To use anvil on an IceCube cluster you need to log on to the *-expcont node of that cluster as the "jboss" user. While you can run the command from anywhere, it is recommended that you change into the ~/jyboss-scripts directory before you execute the command. Having changed inte the jyboss-scripts directory you can start anvil by simply typing anvil, at which point you should see the following rubric.
jboss@spts-expcont[jyboss-scripts] 20:00:28 (0)$ anvil Welcome to Anvil, the command line interface to IceCube. For general help type 'help', for specific help type 'help <topic>'. For help getting started type 'help getting_started'. Anvil@spts-expcont**
You are now ready to use anvil to manage the detector.
The most basic level of detector management is making sure that ACME's watchdog task is running. This task is responsible for trying to keep the detector taking, processing and managing data. The current implement of this task is fairly basic, but as we understand the foibles of the detector we can improve this implement. To check whether the watchdog task is running you can issue the following command at the anvil prompt.
Anvil@spts-expcont** check acme The watchdog and data-taking tasks are running
The watchdog task always tries to restart data-taking if that task is not running. This means you will sometimes see a response to the check acme command like the following.
Anvil@spts-expcont** check acme Only the watchdog task is running
This normally means that you can caught the system after one data-taking task has stopped but before the next has started, and is considered normal.
During normal running the watchdog task should always be running, but there are some circumstances where it can interfere with operations, especially during debugging or a major failure. Under these circumstances the task can be stopped using the following command.
Anvil@spts-expcont** stop
This command requests that the watchdog task stop once the current data-taking task has stopped, but leaves the data-taking task to finish its current run. If you want the current data-taking task to stop immediately, and thus get the watchdog task to also stop immediately, then you shuld use the halt command.
Anvil@spts-expcont** halt
As far as anvil is concerned the acme subsystem is considered running succcessfully only when the watchdog task is running. Thus, if the data-taking task has been started by hand (See "Running the Data-Taking Task"), the check command will give you a result like the following.
Anvil@spts-expcont** check acme Only the data-taking task is running Elements failed Check: acme
While the watchdog task is normally keeps the detector running, there may be times when you want to check how various parts of the system are behaving. You can do this by using different options the check. For example, the default option for the check command is -s that checks the state of all of the detectors subsystems.
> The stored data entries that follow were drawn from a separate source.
-- ==== Sys2Proof/Machine/Fq.lean ====
section
/-! DEFINITION. The hardware queues (16, R417 to R425). -/

namespace Sys2Proof.Machine

open Sys2Proof

/-- A queue. -/
def State.queue (s : State) (k : Nat) : Queue := sget Queue.init s.fq k

/-- Stores a queue. -/
def State.setQueue (s : State) (k : Nat) (q : Queue) : State := { s with fq := sset Queue.init s.fq k q }

/-- The remaining words that a flush left to drop (R423). -/
def State.discardLeft (s : State) (k : Nat) : Nat := s.fld (F.FQ_Q_STAT_DISCARD_LEFT k)

/-- Free words of a queue (R419): the words of complete items and those reserved for an open item are taken. -/
def State.queueFree (s : State) (k : Nat) : Nat :=
  let q := s.queue k
  64 * s.fld (F.FQ_Q_CFG_DEPTH k) - q.words.length
    - (if s.discardLeft k != 0 then 0 else (q.openLen.map (· + 1)).getD 0)

/-- The queue is enabled with producer binding `prod`, or consumer binding `cons`. -/
def State.queueProd (s : State) (k prod : Nat) : Bool := s.flag (F.FQ_Q_CFG_EN k) && s.fld (F.FQ_Q_CFG_PROD k) == prod
def State.queueCons (s : State) (k cons : Nat) : Bool := s.flag (F.FQ_Q_CFG_EN k) && s.fld (F.FQ_Q_CFG_CONS k) == cons

/-- A queue admits an item of LEN `len` (R419). -/
def State.queueAdmits (s : State) (k len : Nat) : Bool :=
  (s.queue k).openLen.isNone && decide (len + 1 ≤ s.queueFree k)

/-- A header word that the queue writes (R418). -/
def headerWord (producer len : Nat) : BitVec 64 := BitVec.ofNat 64 (producer * 2 ^ 24 + len)

/-- A complete item enters the queue: its words can be taken, and the largest level is kept (R419, R420). -/
def State.queueComplete (s : State) (k : Nat) (item : List (BitVec 64)) : State :=
  let q := s.queue k
  let words := q.words ++ (item.zipIdx.map (fun x => (x.1, x.2 == 0)))
  let s := s.setQueue k { q with words := words, items := q.items ++ [item.length], arrived := [], openLen := none }
  (s.setFlag (F.FQ_Q_STAT_OPEN k) false).raiseTo (R.FQ_Q_MAX k) words.length

/-- A header opens an item that was admitted (R419); a header alone is complete. -/
def State.queueOpen (s : State) (k producer len opener : Nat) : State :=
  let s := s.count (R.xx_BLK_COUNT P.FQ)
  if len = 0 then s.queueComplete k [headerWord producer 0]
  else
    (s.setQueue k { s.queue k with arrived := [headerWord producer len], openLen := some len, opener := opener }).setFlag
      (F.FQ_Q_STAT_OPEN k) true

/-- A payload word of the open item arrives (R419), or is dropped after a flush (R423). -/
def State.queuePayload (s : State) (k : Nat) (w : BitVec 64) : State :=
  let q := s.queue k
  if s.discardLeft k != 0 then
    let s := (s.count (R.FQ_FLUSH_DROPPED k)).setFld (F.FQ_Q_STAT_DISCARD_LEFT k) (s.discardLeft k - 1)
    if s.discardLeft k == 0 then (s.setQueue k { q with openLen := none, arrived := [] }).setFlag (F.FQ_Q_STAT_OPEN k) false
    else s
  else
    let arrived := q.arrived ++ [w]
    if arrived.length = (q.openLen.getD 0) + 1 then s.queueComplete k arrived
    else s.setQueue k { q with arrived := arrived }

/-- A whole decimation item of 16 bytes offered to a queue (R243, R419): answers whether it was admitted. -/
def State.queueOffer (s : State) (k chan : Nat) (w0 w1 : BitVec 64) : Bool × State :=
  if s.queueProd k 2 && s.queueAdmits k 2 then
    (true, (((s.queueOpen k (0x10 + chan) 2 0).queuePayload k w0).queuePayload k w1))
  else (false, s.count (R.FQ_Q_DROP k))

/-- Takes the oldest complete word (R421, R422): the word, its header mark, whether it is poisoned. `chk` is what its check
finds; an injection inverts it. -/
def State.queueTake (s : State) (k : Nat) (chk : EccCheck) : Option (BitVec 64 × Bool × Bool × State) :=
  let q := s.queue k
  match q.words with
  | [] => none
  | (w, hdr) :: rest =>
    let items := match q.items with
      | [] => []
      | n :: t => if n = 1 then t else (n - 1) :: t
    let s := s.setQueue k { q with words := rest, items := items, last := w }
    match s.takeInj P.FQ X.FQ_WORD_UC with
    | (inj, s) =>
      if inj || chk == .double then
        some (w, hdr, true, (s.setFlag (F.FQ_Q_STAT_POISON_SEEN k) true).faultInj P.FQ X.FQ_WORD_UC inj)
      else if chk == .corrected then some (w, hdr, false, (s.count (R.FQ_Q_CE k)).count (R.xx_CE_COUNT P.FQ))
      else some (w, hdr, false, s)

/-- The DMA channel with a number is ACTIVE. -/
def State.dmaActive (s : State) (ch : Nat) : Bool := s.fld (F.DMA_CH_STAT_STATE (ch / 8) (ch % 8)) == 1

/-- A binding code names an ACTIVE DMA channel. -/
def State.boundActive (s : State) (code : Nat) : Bool := decide (0x40 ≤ code) && decide (code ≤ 0x5F) && s.dmaActive (code - 0x40)

/-- A write of FQ_Q_CFG (R417, R425). -/
def queueCfgRule (k : Nat) (v : Word) (s : State) : WRule :=
  let was := s.flag (F.FQ_Q_CFG_EN k)
  let sets := v.getLsbD 31
  let depth := bitsOf v.toNat 24 16
  let prod := bitsOf v.toNat 15 8
  let cons := bitsOf v.toNat 7 0
  let changes := depth != s.fld (F.FQ_Q_CFG_DEPTH k) || prod != s.fld (F.FQ_Q_CFG_PROD k)
    || cons != s.fld (F.FQ_Q_CFG_CONS k)
  let bound := s.boundActive (s.fld (F.FQ_Q_CFG_PROD k)) || s.boundActive (s.fld (F.FQ_Q_CFG_CONS k))
  let dma := fun c => decide (0x40 ≤ c) && decide (c ≤ 0x5F)
  { stateOk := (!was || !changes) && (!(was && !sets) || !bound)
      && (!(!was && sets) || decide (depth ≤ s.fld F.FQ_POOL_FREE))
    rangeOk := (decide (prod ≤ 2) || dma prod) && (decide (cons ≤ 1) || dma cons) && (!sets || (depth != 0 && depth ≤ 256))
    eff := fun s =>
      let s := s.setReg (R.FQ_Q_CFG k) (v &&& 0x81FFFFFF)
      if was == sets then s
      else
        let s := (s.setQueue k Queue.init).setFlag (F.FQ_Q_STAT_OPEN k) false
        let s := s.setFld (F.FQ_Q_STAT_DISCARD_LEFT k) 0
        s.setFld F.FQ_POOL_FREE (if sets then s.fld F.FQ_POOL_FREE - depth else s.fld F.FQ_POOL_FREE + depth) }

/-- A write of FQ_Q_PUSH_HI (R419). -/
def queuePushRule (a : Agent) (k : Nat) (hi : Word) (s : State) : WRule :=
  let q := s.queue k
  let lo := (q.lo.map Prod.snd).getD 0
  let len := bitsOf lo.toNat 11 0
  { orderOk := (q.lo.map Prod.fst) == some a.ident
    stateOk := s.queueProd k 1 && (match q.openLen with
      | some _ => q.opener == a.ident
      | none => s.queueAdmits k len)
    eff := fun s =>
      let s := s.setQueue k { s.queue k with lo := none }
      match (s.queue k).openLen with
      | some _ => s.queuePayload k (hi ++ lo)
      | none => s.queueOpen k 1 len a.ident }

/-- A flush (R423). -/
def State.queueFlush (s : State) (k : Nat) : State :=
  let q := s.queue k
  let s := s.setQueue k { q with words := [], items := [], arrived := [] }
  match q.openLen with
  | none => s
  | some len =>
    if s.discardLeft k != 0 then s
    else
      let s := s.setFld (F.FQ_Q_STAT_DISCARD_LEFT k) (len + 1 - q.arrived.length)
      (s.setFlag (F.FQ_Q_STAT_FLUSH_PARTIAL k) true).event P.FQ E.FQ_FLUSH_PARTIAL

/-- A write of the FQ page (16). -/
def fqRule (a : Agent) (off : Nat) (v : Word) (s : State) : WRule :=
  if R.FQ_Q_CFG 0 ≤ off ∧ off < R.FQ_Q_CFG 32 then
    let k := (off - R.FQ_Q_CFG 0) / 0x40
    if off = R.FQ_Q_CFG k then queueCfgRule k v s
    else if off = R.FQ_Q_STAT k then { eff := fun s => s.clrReg off (v &&& 0x70000000) }
    else if off = R.FQ_Q_PUSH_LO k then { eff := fun s => s.setQueue k { s.queue k with lo := some (a.ident, v) } }
    else if off = R.FQ_Q_PUSH_HI k then queuePushRule a k v s
    else if off = R.FQ_Q_CTRL k then { eff := fun s => if v.getLsbD 0 then s.queueFlush k else s }
    else ignored
  else ignored

/-- Registers of the FQ page that show state other than a stored word. -/
def State.fqRead (s : State) (off : Nat) : Option Word :=
  if R.FQ_Q_CFG 0 ≤ off ∧ off < R.FQ_Q_CFG 32 then
    let k := (off - R.FQ_Q_CFG 0) / 0x40
    if off = R.FQ_Q_LEVEL k then
      some (BitVec.ofNat 32 ((s.queue k).items.length * 65536 + (s.queue k).words.length))
    else none
  else none

/-- A read of FQ_Q_POP_LO (R421): takes a word or reports an underrun, and latches the HI half and INFO for the agent. -/
def State.queuePop (s : State) (a : Agent) (k : Nat) (chk : EccCheck) : Word × State :=
  if s.fld (F.FQ_Q_CFG_CONS k) != 1 then
    (0, (s.latch a (R.FQ_Q_POP_HI k) 0).latch a (R.FQ_Q_POP_INFO k) (BitVec.ofNat 32 (2 ^ 28)))
  else
    match s.queueTake k chk with
    | none =>
      let w := (s.queue k).last
      let s := (s.count (R.FQ_Q_UNDERRUN k)).setFlag (F.FQ_Q_STAT_UNDERRUN k) true
      (w.setWidth 32,
        (s.latch a (R.FQ_Q_POP_HI k) ((w >>> 32).setWidth 32)).latch a (R.FQ_Q_POP_INFO k) (BitVec.ofNat 32 (2 ^ 30)))
    | some (w, hdr, bad, s) =>
      (w.setWidth 32,
        (s.latch a (R.FQ_Q_POP_HI k) ((w >>> 32).setWidth 32)).latch a (R.FQ_Q_POP_INFO k)
          (BitVec.ofNat 32 (2 ^ 31 + (if bad then 2 ^ 29 else 0) + (if hdr then 2 ^ 27 else 0))))

/-- FQ_ENABLE (R417). -/
def execFqEnable (a : Agent) (k : Fin 32) (v : Word) (s : State) : Host.Outcome State Fault Refusal :=
  done (s.writeBy a .fq P.FQ (R.FQ_Q_CFG k.val) (fqRule a (R.FQ_Q_CFG k.val) v s))

/-- FQ_PUSH (R419). -/
def execFqPush (a : Agent) (k : Fin 32) (hi : Word) (s : State) : Host.Outcome State Fault Refusal :=
  done (s.writeBy a .fq P.FQ (R.FQ_Q_PUSH_HI k.val) (fqRule a (R.FQ_Q_PUSH_HI k.val) hi s))

/-- FQ_POP (R421). -/
def execFqPop (a : Agent) (k : Fin 32) (chk : EccCheck) (s : State) : Host.Outcome State Fault Refusal :=
  done (if s.responds a then
      match s.queuePop a k.val chk with
      | (w, s) => s.answer (w.setWidth 64)
    else s)

/-- FQ_FLUSH (R423). -/
def execFqFlush (a : Agent) (k : Fin 32) (s : State) : Host.Outcome State Fault Refusal :=
  done (s.writeBy a .fq P.FQ (R.FQ_Q_CTRL k.val) (fqRule a (R.FQ_Q_CTRL k.val) 1 s))

end Sys2Proof.Machine
end

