-- ==== Sys2Proof/Machine/Capture.lean ====
section
/-! DEFINITION. Capture units: arming and regions, verdicts, fail logs, raw capture, the trigger sequencer (07, R200 to R222,
R538). -/

namespace Sys2Proof.Machine

open Sys2Proof

/-- The state behind CUu. -/
def State.cu (s : State) (u : Nat) : Cu := sget Cu.init s.cus u

/-- Stores the state behind CUu. -/
def State.setCu (s : State) (u : Nat) (x : Cu) : State := { s with cus := sset Cu.init s.cus u x }

/-- What CUu keeps of partition `k`. -/
def State.cuPart (s : State) (u k : Nat) : CuPart := sget CuPart.init (s.cu u).parts k

/-- Stores what CUu keeps of partition `k`. -/
def State.setCuPart (s : State) (u k : Nat) (x : CuPart) : State :=
  s.setCu u { s.cu u with parts := sset CuPart.init (s.cu u).parts k x }

/-- Phases of TRG_STATE.PHASE. -/
abbrev phIdle : Nat := 0
abbrev phWait : Nat := 1
abbrev phPre : Nat := 2
abbrev phPost : Nat := 3
abbrev phRearm : Nat := 4
abbrev phDone : Nat := 5
abbrev phStopped : Nat := 6

/-- The phase of CUu. -/
def State.phase (s : State) (u : Nat) : Nat := s.fld (F.TRG_STATE_PHASE u)

/-- Enters a phase. -/
def State.setPhase (s : State) (u ph : Nat) : State := s.setFld (F.TRG_STATE_PHASE u) ph

/-- CUu is retired (R477); its CAP_PMASK then reads 0. -/
def State.cuRetired (s : State) (u : Nat) : Bool := (s.fld F.PART_RET_MISC_CU).testBit u

/-- CAP_PMASK of CUu, P0 in bit 0. -/
def State.capMask (s : State) (u : Nat) : Nat :=
  if s.cuRetired u then 0 else (s.reg64 (R.CAP_PMASK_LO u) (R.CAP_PMASK_HI u)).toNat

/-- CUu serves partition `k`. -/
def State.serves (s : State) (u k : Nat) : Bool := (s.capMask u).testBit k

/-- The units that serve partition `k`. -/
def State.unitsOf (s : State) (k : Nat) : List Nat := (List.range 8).filter (fun u => s.serves u k)

/-- CUu is armed for partition `k`. -/
def State.capArmed (s : State) (u k : Nat) : Bool := s.flag (F.CAP_P_STAT_ARMED u k)

/-- The units whose gang is that of SQn. -/
def State.gangUnits (s : State) (n : Nat) : List Nat := (List.range 8).filter (fun u => s.fld (F.CAP_SRC_SEQ u) == n)

/-- The partitions that take part in the run of CUu. -/
def State.capLive (s : State) (u : Nat) : List Nat := (List.range 64).filter (fun k => (s.cuPart u k).live)

/-- Pins of a partition. -/
def State.partPinCount (s : State) (k : Nat) : Nat := (s.partPins k).length

/-! ### Regions (R201, R209, R212, R214) -/

/-- Records of a fail log of partition `k`. -/
def State.flogCap (s : State) (u k : Nat) : Nat := (s.cuPart u k).flog * 65536

/-- WR of a fail log. -/
def State.flogWr (s : State) (u k : Nat) : Nat := (s.reg (R.CAP_P_FLOG_WR u k)).toNat

/-- The level of a fail log. -/
def State.flogLevel (s : State) (u k : Nat) : Nat :=
  ringLevel (s.flogWr u k) (s.reg (R.CAP_P_FLOG_RD u k)).toNat (s.flogCap u k)

/-- Bytes of a raw record for `n` pins (R212). -/
def rawRecBytes (n : Nat) : Nat := 64 + 64 * n

/-- Records of a segment, floor(N / SEGS), in a raw region of `frames` frames (R212). -/
def segRecs (frames n segs : Nat) : Nat := (frames * 2 ^ 21 - 4096) / rawRecBytes n / max 1 segs
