-- ==== Sys2Proof/Machine/Sent.lean ====
section
/-! DEFINITION. The SAE J2716 frames of SENTTX and SENTRX (R132 to R135). -/

namespace Sys2Proof.Machine

open Sys2Proof

/-! ### Checksums (R133) -/

/-- One bit shifted into a CRC register of `w` bits with polynomial `p` (without its top term): augmented form, in which the
message is shifted in and 0 bits follow it (DEDUCED from the further nibble of R133). -/
def crcShift (w p crc : Nat) (b : Bool) : Nat :=
  let x := (crc * 2 + (if b then 1 else 0)) % 2 ^ w
  if crc.testBit (w - 1) then x ^^^ p else x

/-- The bits of the low `w` bits of a number, most significant first. -/
def msbFirst (w v : Nat) : List Bool := (List.range w).map (fun i => v.testBit (w - 1 - i))

/-- The fast-channel CRC of data nibbles (R133): x^4 + x^3 + x^2 + 1, seed 0b0101; `legacy` leaves out the further nibble. -/
def sentCrc (legacy : Bool) (data : List Nat) : Nat :=
  ((data ++ (if legacy then [] else [0])).flatMap (msbFirst 4)).foldl (crcShift 4 13) 5

/-- The CRC of an enhanced serial message (R133): x^6 + x^4 + x^3 + 1, seed 0b010101, over the status bits 2 and 3 of frames 7
to 18 in order, and six 0 bits (PRESUMED, SAE J2716). -/
def esmCrc (bits : List Bool) : Nat := (bits ++ List.replicate 6 false).foldl (crcShift 6 25) 21

/-- Status bits 3 of the 18 frames of a message with CFG, the upper field of 4 bits, the lower one (PRESUMED, SAE J2716). -/
def esmBits3 (cfg : Bool) (hi lo : Nat) : List Bool :=
  [true, true, true, true, true, true, false, cfg] ++ msbFirst 4 hi ++ [false] ++ msbFirst 4 lo ++ [false]

/-- The status bits (3, 2) of the frames of the message of a serial message word (R132; layout PRESUMED, SAE J2716). -/
def esmFrames (w : Nat) : List (Bool × Bool) :=
  let cfg := w.testBit 31
  let id := bitsOf w 23 16
  let data := bitsOf w 15 0
  let b3 := if cfg then esmBits3 true (id % 16) (data / 4096) else esmBits3 false (id / 16) (id % 16)
  let d := msbFirst 12 (data % 4096)
  let crc := esmCrc ((d.zip (b3.drop 6)).flatMap (fun x => [x.1, x.2]))
  b3.zip (msbFirst 6 crc ++ d)

/-! ### SENTTX (R132) -/

/-- The nibbles of a frame word: status, data D1 to D(n), CRC. -/
def sentNibbles (legacy : Bool) (n w : Nat) (esm : Option (Bool × Bool)) : List Nat :=
  let st := match esm with
    | some (b3, b2) => w % 4 + (if b3 then 8 else 0) + (if b2 then 4 else 0)
    | none => w % 16
  let data := (List.range n).map (fun i => bitsOf w (7 + 4 * i) (4 + 4 * i))
  let crc := sentCrc legacy data
  st :: (data ++ [if w.testBit 31 then 15 - crc else crc])

/-- The pulse lengths of a frame in ticks (R132). -/
def sentPulses (nibbles : List Nat) (pause cfl : Bool) (plen : Nat) : List Nat :=
  let body := 56 :: nibbles.map (fun x => 12 + x)
  if pause then body ++ [if cfl then plen - body.sum else plen] else body

/-- The levels of frames, each with its cycles: every pulse falls, stays low for `low` ticks and high for the rest; the closing
pulse follows the last. -/
def sentRuns (low tick : Nat) (pulses : List Nat) : List (Bool × Nat) :=
  pulses.flatMap (fun t => [(false, low * tick), (true, (t - low) * tick)]) ++ [(false, low * tick)]

/-- The level of a run list in cycle `i`; it rests at DRIVE1. -/
def runLevel : List (Bool × Nat) → Nat → Bool
  | [], _ => true
  | (b, n) :: t, i => if i < n then b else runLevel t (i - n)

/-- The cycles of a run list. -/
def runCycles (l : List (Bool × Nat)) : Nat := (l.map Prod.snd).sum

/-! ### SENTRX (R134) -/

/-- ERR codes of a SENT record (R211). -/
abbrev sentOk : Nat := 0
abbrev sentCal : Nat := 1
abbrev sentNibble : Nat := 2
abbrev sentBadCrc : Nat := 3
abbrev sentPause : Nat := 4
abbrev sentMismatch : Nat := 5
abbrev sentShort : Nat := 6

/-- A SENT record of a port (R211). -/
def sentRecord (part port err : Nat) (nibbles : List Nat) (cal pause : Nat) (n : Nat) : SentRec :=
  let body := ((nibbles.take (n + 1)).zipIdx.map (fun x => x.1 * 16 ^ x.2)).sum
  let crc := nibbles.getD (n + 1) 0
  { part := part, type := 4, w2 := body + crc * 2 ^ 28 + err * 2 ^ 32 + port * 2 ^ 40
    w3 := cal % 2 ^ 32 + pause % 65536 * 2 ^ 32, bad := err != sentOk }

/-- A calibration interval is accepted (R134): its tick within 25 % of TICK_CYC, and at most 1/64 from the previous one. -/
def calOk (tick : Nat) (prev : Option Nat) (x : Nat) : Bool :=
  let near := fun (a b : Nat) => a - b + (b - a)
  decide (4 * near x (56 * tick) ≤ 56 * tick) && (match prev with
    | some p => decide (64 * near x p ≤ p)
    | none => true)

/-- An interval in whole ticks, rounded (R134). -/
def sentTicks (cal x : Nat) : Nat := (2 * x * 56 + cal) / (2 * max 1 cal)

/-- The enhanced serial message that the last 18 status nibbles hold, if any: words 2 of its record without the port. -/
def esmMessage (st : List Nat) : Option Nat :=
  let b3 := st.map (fun x => x.testBit 3)
  let b2 := st.map (fun x => x.testBit 2)
  let cfg := b3.getD 7 false
  let nib := fun (i : Nat) => bitsNat ((b3.drop i).take 4).reverse
  if st.length = 18 ∧ b3.take 7 = [true, true, true, true, true, true, false] ∧ b3.getD 12 true = false
      ∧ b3.getD 17 true = false then
    let d := bitsNat (b2.drop 6).reverse
    let data := if cfg then nib 13 * 4096 + d else d
    let id := if cfg then nib 8 else nib 8 * 16 + nib 13
    let bad := esmCrc (((b2.drop 6).zip (b3.drop 6)).flatMap (fun x => [x.1, x.2])) != bitsNat (b2.take 6).reverse
    some (data + id * 2 ^ 16 + (if cfg then 2 ^ 24 else 0) + (if bad then 2 ^ 25 else 0))
  else none

/-- The frame's ERR (R134, R211): CRC, PAUSE, MISMATCH in that order. `want` is the pair of value word and care mask. -/
def frameErr (g : SentSetup) (nibbles : List Nat) (pause : Nat) (want : Option (Nat × Nat)) : Nat :=
  if sentCrc (g.crcm == 1) ((nibbles.drop 1).take g.nibbles) != nibbles.getD (g.nibbles + 1) 0 then sentBadCrc
  else if g.pause && !(decide (12 ≤ pause) && decide (pause ≤ 768)) then sentPause
  else
    match want with
    | some (v, m) =>
      if (List.range (g.nibbles + 1)).all (fun i => !m.testBit i || nibbles.getD i 0 == bitsOf v (4 * i + 3) (4 * i)) then
        sentOk
      else sentMismatch
    | none => sentOk

/-- A frame is complete: its records, and the port ready for the next calibration pulse. -/
def frameDone (g : SentSetup) (part port pause : Nat) (want : Option (Nat × Nat)) (p : SentPort) : SentPort × List SentRec :=
  let rec1 := sentRecord part port (frameErr g p.nibbles pause want) p.nibbles (p.cal.getD 0) pause g.nibbles
  let esm := if g.esm then (p.esm ++ [p.nibbles.headD 0]).reverse.take 18 |>.reverse else []
  let p := { p with prev := p.cal, cal := none, nibbles := [], frames := p.frames + 1, esm := esm }
  match (if g.esm then esmMessage esm else none) with
  | some w => ({ p with esm := [] }, [rec1, { part := part, type := 5, w2 := w + port * 2 ^ 26, w3 := 0, bad := false }])
  | none => (p, [rec1])

/-- A falling edge closes an interval of `x` cycles (R134). -/
def sentInterval (g : SentSetup) (part port x : Nat) (want : Option (Nat × Nat)) (p : SentPort) : SentPort × List SentRec :=
  match p.cal with
  | none =>
    if calOk g.tick p.prev x then ({ p with cal := some x, nibbles := [] }, [])
    else (p, [sentRecord part port sentCal [] x 0 g.nibbles])
  | some c =>
    let t := sentTicks c x
    if p.nibbles.length < g.nibbles + 2 then
      if t < 12 ∨ 27 < t then
        ({ p with cal := none, nibbles := [] }, [sentRecord part port sentNibble p.nibbles c 0 g.nibbles])
      else
        let p := { p with nibbles := p.nibbles ++ [t - 12] }
        if p.nibbles.length = g.nibbles + 2 ∧ !g.pause then frameDone g part port 0 want p else (p, [])
    else frameDone g part port t want p

/-- The level of a port in a cycle (R134). -/
def sentLevel (g : SentSetup) (part port cycle : Nat) (lv : Bool) (want : Option (Nat × Nat)) (p : SentPort) :
    SentPort × List SentRec :=
  if p.level && !lv then
    match p.fell with
    | none => ({ p with level := false, fell := some cycle }, [])
    | some f =>
      match sentInterval g part port (cycle - f) want p with
      | (p, l) => ({ p with level := false, fell := some cycle }, l)
  else ({ p with level := lv }, [])

/-- The SENT port of CUu that listens on a pin channel of the gang of SQn. -/
def State.sentPortOf (s : State) (u n ch : Nat) : Option (SentSetup × Nat) :=
  match (s.cu u).sent with
  | none => none
  | some g => ((List.range 4).find? (fun i => g.pins.getD i 255 != 255 && 16 * n + g.pins.getD i 255 == ch)).map (fun i => (g, i))

/-- Records join the cycle `cycle` of CUu. -/
def State.addSents (s : State) (u cycle : Nat) (l : List SentRec) : State :=
  s.setCu u { s.cu u with queue := (s.cu u).queue.map (fun c => if c.cycle = cycle then { c with sents := c.sents ++ l } else c) }

/-- A released sample reaches the SENT decoders of the gang of SQn; answers the partitions with a violation, whose condition
accumulators it sets. -/
def State.sentFeed (s : State) (n ch cycle : Nat) (level : Bool) : List Nat × State :=
  (s.gangUnits n).foldl (fun (acc : List Nat × State) u =>
    let s := acc.2
    match (s.sentPortOf u n ch).filter (fun x => decide (x.1.start ≤ cycle)) with
    | none => acc
    | some (g, i) =>
      let p := sget SentPort.init (s.cu u).ports i
      let part := (s.pinPart ch).getD 0
      let want := if g.expect = 0 then none else
        some (s.seqNat n (g.expect + 8 * p.frames) 4, s.seqNat n (g.expect + 8 * p.frames + 4) 4)
      match sentLevel g part i cycle level want p with
      | (p, l) =>
        let s := s.setCu u { s.cu u with ports := sset SentPort.init (s.cu u).ports i p }
        ((if l.any SentRec.bad then part :: acc.1 else acc.1), s.addSents u cycle l)) ([], s)

/-- Every port of CUu has decoded FRAMES frames (R134). -/
def State.sentComplete (s : State) (u : Nat) : Bool :=
  match (s.cu u).sent with
  | none => true
  | some g => (List.range 4).all (fun i => g.pins.getD i 255 == 255
      || decide (g.frames ≤ (sget SentPort.init (s.cu u).ports i).frames))

/-- The SHORT records of a decoder at its end (R134). -/
def shortRecords (s : State) (g : SentSetup) (n : Nat) (ports : List (Nat × SentPort)) : List SentRec :=
  ((List.range 4).filter (fun i => g.pins.getD i 255 != 255 && decide ((sget SentPort.init ports i).frames < g.frames))).map
    (fun i => sentRecord ((s.pinPart (16 * n + g.pins.getD i 255)).getD 0) i sentShort [] 0 0 g.nibbles)

/-- SENTRX ends in CUu after cycle `cycle`: a port short of FRAMES is a DUT fail of its partition. Answers the partitions. -/
def State.sentEnd (s : State) (u n cycle : Nat) : List Nat × State :=
  match (s.cu u).sent with
  | none => ([], s)
  | some g =>
    let l := shortRecords s g n (s.cu u).ports
    (l.map SentRec.part, (s.addSents u cycle l).setCu u { (s.addSents u cycle l).cu u with sent := none, ports := [] })

end Sys2Proof.Machine
end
Thus using this command with no arguments generates something like the following.
Anvil@spts-expcont** check DAQ status is "Running" Dispatch-Delivery status is "Started" PnF status is "running" SPADE is RUNNING. The watchdog and data-taking tasks are running
For complete details on the check command use the help facility.
Anvil@spts-expcont** help check
As noted above, there may be times when it helps to manage the detector directly rather than delegate that responsibility to the watchdog task. In those cases you will need to manage the subsystem of the detector by hand using anvil. Of course, before you start any of those action you should make sure that the watchdog task is not running. otherwise it be executing commands at the same time you are which will lead to confusion at best!
Each subsystem that makes up the IceCube detector runs in one or more JBoss servers. These servers provide the standard exeuction environment for all of our Java software. Each JBoss server is defined by a cluster-independent label called its "location" . All operations effecting JBoss servers are specified in terms of its location. In the current organization of our clusters the location of a JBoss server can be simply derived by removing the cluster's prefix from its node name. For example the spts-expcont node hosts the JBoss server whose location is expcont.
Under normal running the watchdog task makes sure the necessary JBoss servers are running. But there are circumstances where you may want to manage the servers yourself, in these circumstances you will want to make sure that the watchdog is not running (which you ccan do using the check acme command). To check the state of all of the main JBoss servers on a cluster you can simple use the following command.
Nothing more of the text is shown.